## EXERCISE DESCRIPTION
Copy exactly, and copy only, the lines from the one bearing "all pass. -/" through the final line of the records.

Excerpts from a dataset
= = =
-- ==== Sys2Proof/Machine/Flags.lean ====
section
/-! DEFINITION. Status codes of the dictionary (R94) and the checks of a request in the order of R75. -/

namespace Sys2Proof.Machine

/-- Status codes (R94). -/
def stOk : Nat := 0x0000
def stBadEncoding : Nat := 0x0001
def stBadLength : Nat := 0x0002
def stNoObject : Nat := 0x0003
def stReservedIndex : Nat := 0x0004
def stAccessDenied : Nat := 0x0005
def stReadOnly : Nat := 0x0006
def stOutOfRange : Nat := 0x0007
def stBusy : Nat := 0x0008
def stHeld : Nat := 0x0009
def stVersionMismatch : Nat := 0x000A
def stSegmentOrder : Nat := 0x000B
def stValueChanged : Nat := 0x000C
def stJournalLost : Nat := 0x000D
def stRetired : Nat := 0x000E
def stInternalError : Nat := 0x000F
def stTxnRequired : Nat := 0x0100
def stTxnOpen : Nat := 0x0101
def stTxnUnknown : Nat := 0x0102
def stTxnFull : Nat := 0x0103
def stConflict : Nat := 0x0104
def stTxnScope : Nat := 0x0105
def stTickEarly : Nat := 0x0200
def stTickInUse : Nat := 0x0201
def stPlanFormat : Nat := 0x0202
def stPlanVersion : Nat := 0x0203
def stAdmitEngines : Nat := 0x0204
def stAdmitCores : Nat := 0x0205
def stAdmitMemory : Nat := 0x0206
def stAdmitTick : Nat := 0x0207
def stAdmitFsync : Nat := 0x0208
def stAdmitSpare : Nat := 0x0209
def stAdmitLoop : Nat := 0x020A
def stAdmitBandwidth : Nat := 0x020B
def stAdmitSafety : Nat := 0x020C
def stAdmitChangeover : Nat := 0x020D
def stTickNotHost : Nat := 0x020E
def stOverlap : Nat := 0x0300
def stWriteAlias : Nat := 0x0301
def stBusError : Nat := 0x0302
def stTaskAborted : Nat := 0x0303
def stHandleStale : Nat := 0x0304
def stHandleQuarantined : Nat := 0x0305
def stAlreadyComplete : Nat := 0x0400
def stQueueFull : Nat := 0x0401
def stQueueUnbound : Nat := 0x0402
def stAuthFailed : Nat := 0x0500
def stFreshness : Nat := 0x0501
def stRekeyPending : Nat := 0x0502
def stPartitionActive : Nat := 0x0503
def stNoStream : Nat := 0x0600

/-- What the fetch of a block of 64 bytes from LPDDR5 meets: a withdrawn page (R452), a poisoned block (R444). -/
def State.fetchStatus (s : State) (addr : Nat) : Nat :=
  if s.spanRetired addr 64 then stRetired else if s.spanPoisoned addr 64 then stTaskAborted else stOk

/-- The first nonzero status of a list of checks (R75, R81): 0 where all pass. -/
def firstFail : List Nat → Nat
  | [] => 0
  | x :: xs => if x = 0 then firstFail xs else x

/-- A check as a status: `st` where it fails. -/
def need (ok : Bool) (st : Nat) : Nat := if ok then 0 else st

end Sys2Proof.Machine
end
= = =
## TASK RESPONSE
/-- The first nonzero status of a list of checks (R75, R81): 0 where all pass. -/
def firstFail : List Nat → Nat
  | [] => 0
  | x :: xs => if x = 0 then firstFail xs else x

/-- A check as a status: `st` where it fails. -/
def need (ok : Bool) (st : Nat) : Nat := if ok then 0 else st

end Sys2Proof.Machine
end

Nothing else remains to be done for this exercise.